她睁开眼的时候,猫灵不在床上。枕头旁边是空的,被子上的压痕已经凉了,说明它离开很久了。咀嚼声从后院传来,隔着墙壁和门,闷闷的,像隔了一层棉花,但那种骨头碎裂的脆响还是穿透了所有的阻隔,一根一根地扎进她的耳朵里。
蓝梦从床上坐起来,赤脚走到后门口,推开门。
后院里的灯没开,月光照在水泥地上,泛着冷白色的光。旺财、黑贝、小贝、铁链都醒了,四条狗挤在一起,蹲在狗窝旁边,头朝着同一个方向——院墙的角落。它们的尾巴都夹在两腿之间,耳朵压得低低的,身体在微微发抖。
院墙的角落里蹲着一条狗。
不是旺财它们那种活狗,而是一条亡魂。一条很大的狗,黑色的,像藏獒又像串串,毛很长,但灵体是破碎的,像一面被打碎了的镜子,碎片之间用怨气勉强粘在一起。它的嘴在动——左一下,右一下,嚼着什么。它的嘴里有东西——一根骨头,不是别的狗的骨头,是它自己的。它把自己的骨头从土里刨出来,叼在嘴里,慢慢地嚼。咔嚓,咔嚓,咔嚓。它在吃自己。

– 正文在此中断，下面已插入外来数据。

/-- A record judged (R295, R296, R47). -/
def judge (s : State) (q : Slot) (r : QRecord) : Verdict :=
  let ws := recordWords r.bytes
  if r.unfit = some (partition s q.ctx) ∨ recordOk s q.ctx = false ∨ tableOk ws = false then .unfit
  else match readEntryDesc s q.ctx (ws.getD 0 0) with
    | .page va pte => .page va pte
    | .fail _ => .access
    | .offline _ => .offline
    | .ok none => .unfit
    | .ok (some e) => if shapeOk ws e && everPlaced s q.ctx q.die e then judgeCounter s q.ctx r e else .unfit

/-- A SHAPE_UNFIT entry for a record. -/
def postUnfit (s : State) (q : Slot) (r : QRecord) : State :=
  post s q.die { ctx := q.ctx, kind := 3, access := 6, addr := (recordWords r.bytes).getD 0 0, originKind := 3,
                 origin := BitVec.ofNat 64 q.pa, time := s.time }

/-- A record replaced in its slot. -/
def putRecord (s : State) (pa : Nat) (r : QRecord) : State :=
  { s with slots := s.slots.map (fun q =>
      if q.pa == pa then { q with recs := q.recs.map (fun x => if x.id == r.id then r else x) } else q) }

/-- The walks of a record have succeeded: the next page that is not valid is a new one. -/
def walksDone (s : State) (q : Slot) (r : QRecord) : State :=
  if r.page.isSome then putRecord s q.pa { r with page := none } else s

/-- What the dispatcher posts of a record (R296): one PAGE entry for a page, one SHAPE_UNFIT entry. -/
def noteRecord (q : Slot) (s : State) (r : QRecord) : State :=
  match judge s q r with
  | .eligible _ => walksDone s q r
  | .waits => walksDone s q r
  | .offline => s
  | .page va pte =>
    let s := if r.page.any (samePage va) then s else putRecord (q.dispatcher.page q.ctx 0 s va) q.pa { r with page := some va }
    armMonitor s pte (.queue q.pa)
  | .access => if r.access then s else putRecord (postUnfit s q r) q.pa { r with access := true }
  | .unfit =>
    if r.unfit = some (partition s q.ctx) then s
    else putRecord (postUnfit s q r) q.pa { r with unfit := some (partition s q.ctx) }

/-- The bound dispatch queues of a die. -/
def dispatchSlots (s : State) (die : Nat) : List Slot := s.slots.filter (fun q => q.die == die && q.mode == 0)

/-- Every record of a die considered. -/
def considerAll (s : State) (die : Nat) : State :=
  (dispatchSlots s die).foldl (fun s q => q.recs.foldl (noteRecord q) s) s

/-! ### The order of R47 -/

/-- A candidate: a record, or a task whose record is gone and whose gang has come back unplaced (R319). -/
inductive Front
  | record (q : Slot) (r : QRecord) (e : Entry)
  | task (t : Nat) (x : Task)
  deriving DecidableEq, Repr

/-- The effective priority of a candidate and its place in enqueue order: one more for each full 65,536 clk that the record has
waited eligible, for a task those of its record before it left. -/
def Front.rank : Front → Nat × Nat
  | .record _ r _ => (min 3 (shapeField (recordWords r.bytes) 48 2 + r.waited / 65536), r.seq)
  | .task _ x => (min 3 (shapeField x.words 48 2 + x.aged), x.seq)

/-- The gangs of a task that are placed. -/
def placedGangs (s : State) (t : Nat) : List Nat := (s.gangs.filter (fun g => g.task == some t)).map (·.index)

/-- The lowest gang of a task that is not placed. -/
def nextGang (s : State) (t : Nat) : Nat :=
  let held := placedGangs s t
  (((List.range (held.length + 1)).find? (fun i => !held.contains i))).getD held.length

/-- Whether a context has a block that is to be restored before a new gang of it is placed (R316). -/
def restoring (s : State) (c : Ctx) : Bool := s.blocks.any (fun b => b.ctx == c && b.ready && (b.life == .saved || b.life == .switchedOut))

/-- The tasks of a die with an unplaced gang and no record. -/
def strayTasks (s : State) (die : Nat) : List Front :=
  (s.tasks.zipIdx.filter (fun p => p.1.die == die && (p.1.life == .placing || p.1.life == .running)
    && recordOk s p.1.ctx && (placedGangs s p.2).length < shapeField p.1.words 24 24
    && !(s.slots.any (fun q => q.recs.any (fun r => r.task == some p.2))))).map (fun p => .task p.2 p.1)

/-- The candidates of a die. Only a task that can never be placed is out of the order (R47): one whose context takes no gang now,
under its request (R319), for its busy ASID (R329) or since a block of it is to be restored first (R316), keeps its place (log 18). -/
def fronts (s : State) (die : Nat) : List Front :=
  (dispatchSlots s die).flatMap (fun q => q.recs.filterMap (fun r => match judge s q r with
    | .eligible e => some (.record q r e)
    | .waits => none
    | .offline => none
    | .page _ _ => none
    | .access => none
    | .unfit => none)) ++ strayTasks s die

/-- The candidate that is served next: the highest effective priority, then the earliest enqueued. -/
def firstFront : List Front → Option Front
  | [] => none
  | x :: l => match firstFront l with
    | none => some x
    | some y => if y.rank.1 < x.rank.1 ∨ (y.rank.1 = x.rank.1 ∧ x.rank.2 ≤ y.rank.2) then some x else some y

/-! ### Placement of a gang (R44, R48, R297, R303) -/

/-- Whether the core's deque takes the block of a single-block gang. -/
def dequeRoom (s : State) (e : Entry) (core : Nat) : Bool := e.gang != 1 || (coreOf s core).deque.length < 16

/-- Whether a gang of a context may be placed at all now: no request, no busy ASID and no block to be restored stands against it
(R319, R329, R316). -/
def ctxTakesGang (s : State) (c : Ctx) : Bool := !placementHeld s c && !restoring s c
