/-- R224 to R228: an access of an agent to a word at its home: a load that meets no other agent's unreleased word changes
nothing; a store registers the word in O(a), an atomic in S(a) near and in V far, a word of the agent's own stays; others'
words and frozen words race and keep everything as it was; of a poisoned unit nothing is read or written (R381). An eviction
from a compute core's L1 or a control core's cache moves S(c) of an agent there to V, and O(c) stays. An event whose
precondition does not hold changes nothing (log 17). -/
def Obligations.HomeAccesses : Prop :=
  (∀ (s : State) (a : Agent) (k : HomeKind) (pa : Nat), 4 * (pa / 4) / 64 ∈ s.poison → exec (.homeAccess a k pa) s = .next s) ∧
  (∀ (s : State) (a : Agent) (pa : Nat), presence s (4 * (pa / 4)) = .present → 4 * (pa / 4) / 64 ∉ s.poison → registers (pa / 4) = true →
    let w := pa / 4
    let va := BitVec.ofNat 64 (4 * w)
    let key := unitKey s (4 * w)
    let old := readWord s key w
    let rest (t : State) : Prop := t = { s with mem := t.mem, tags := t.tags, reg := t.reg, monitors := t.monitors, hostLines := t.hostLines } ∧ ∀ x, x ≠ w → regOf t x = regOf s x
    let put (t : State) (v : Word) : Prop := Stored s t [({ tid := 0, va, n := 4, data := leBytes 4 v.toNat }, 4 * w, key)] ∧ rest t
    let mine (r : Option Reg) : Prop := (∃ l x, r = some (.owned a l x)) ∨ ∃ p, r = some (.claimed a p)
    let others (r : Option Reg) : Prop := (∃ b l x, r = some (.owned b l x) ∧ b ≠ a) ∨ ∃ b p, r = some (.claimed b p) ∧ b ≠ a
    let loose (r : Option Reg) : Prop := r = none ∨ ∃ b x, r = some (.released b x)
    (∃ t, exec (.homeAccess a .load pa) s = .next t ∧ (¬ others (regOf s w) → t = s) ∧ (others (regOf s w) → t = raceOf s a .race va)) ∧
    (∀ v, ∃ t, exec (.homeAccess a (.store v) pa) s = .next t ∧
      (loose (regOf s w) → put t v ∧ regOf t w = some (.owned a old va)) ∧ (mine (regOf s w) → put t v ∧ regOf t w = regOf s w) ∧
      (others (regOf s w) → t = raceOf s a .race va) ∧ (∀ n, regOf s w = some (.frozen n) → t = raceOf s a .frozen va)) ∧
    (∀ near f cmp v, ∃ t, exec (.homeAccess a (.atomic near f cmp v) pa) s = .next t ∧
      let new := BitVec.ofNat 32 (atomNew (.int f .n32) cmp.toNat v.toNat old.toNat)
      (loose (regOf s w) → put t new ∧ regOf t w = if near then some (.released a va) else none) ∧ (mine (regOf s w) → put t new ∧ regOf t w = regOf s w) ∧
      (others (regOf s w) → t = raceOf s a .race va) ∧ (∀ n, regOf s w = some (.frozen n) → t = raceOf s a .frozen va)) ∧
    ∃ t, exec (.homeAccess a .release pa) s = .next t ∧ Released s t a ∧ t = { s with reg := t.reg, monitors := t.monitors }) ∧
  (∀ (s : State) (e : EvictedFrom) (w : Nat), let site : Site := match e with | .core n => .core n | .control cc => .ctl cc
    ∃ t, exec (.eviction e w) s = .next t ∧ t = { s with copies := t.copies, reg := t.reg } ∧
    (∀ k, k ∈ t.copies ↔ k ∈ s.copies ∧ ¬ (k.site = site ∧ k.word = w)) ∧
    (∀ a va, agentSite s a = some site → regOf s w = some (.released a va) → regOf t w = none) ∧
    (∀ a va, agentSite s a ≠ some site → regOf s w = some (.released a va) → regOf t w = regOf s w) ∧
    (∀ a l va, regOf s w = some (.owned a l va) → ∃ v, regOf t w = some (.owned a l v)) ∧ ∀ x, x ≠ w → regOf t x = regOf s x)

/-! ### Control flow (09) -/

/-- R192, R59, R70: branches and calls of both kinds of core; a register target that is not a multiple of 4 is MISALIGN. -/
def Obligations.Branches : Prop :=
  (∀ o : JumpOp, OnActor (.bra o) (jumpInfo o.w) none (fun s _ a t => a.RegStep s t [] (a.pcOf + BitVec.ofInt 64 (4 * o.off.toInt)))) ∧
  (∀ o : JumpOp, OnActor (.call o) (jumpInfo o.w) none (fun s _ a t =>
    a.RegStep s t [(.s 63, a.pcOf + 4)] (a.pcOf + BitVec.ofInt 64 (4 * o.off.toInt)))) ∧
  (∀ o : BrcOp, OnActor (.brc o) (jumpInfo o.w) none (fun s _ a t =>
    a.RegStep s t [] (if a.getK s.free 0 o.k.toNat = !o.neg then a.pcOf + BitVec.ofInt 64 (4 * o.off.toInt) else a.pcOf + 4))) ∧
  (∀ mk link, (mk, link) ∈ [(Instr.braRegister, false), (.callRegister, true), (.ret, false)] → ∀ o : SrcOp,
    OnActor (mk o) (jumpInfo o.w) none (fun s s0 a t =>
      let x := a.getS s.free 0 o.sa.toNat
      (x.toNat % 4 = 0 → a.RegStep s t (if link then [(.s 63, a.pcOf + 4)] else []) x) ∧
      (x.toNat % 4 ≠ 0 → t = a.raise s0 3 x a.low)))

蓝梦的胃猛地翻了一下,她扶住门框,干呕了几声。猫灵蹲在院墙的另一个角落,梅花契约印的光芒从它的爪子里渗出来,笼罩着那条黑狗。猫灵的脸色很难看——灵体比平时淡了很多,像是被什么东西消耗了大量的灵力。
“你来了多久了?”蓝梦的声音有些哑。
“两个小时。”猫灵没有回头,“它来了三个小时了。前一个小时我就在看着它。它不吃东西,不叫,不说话。它就在这里嚼自己的骨头。”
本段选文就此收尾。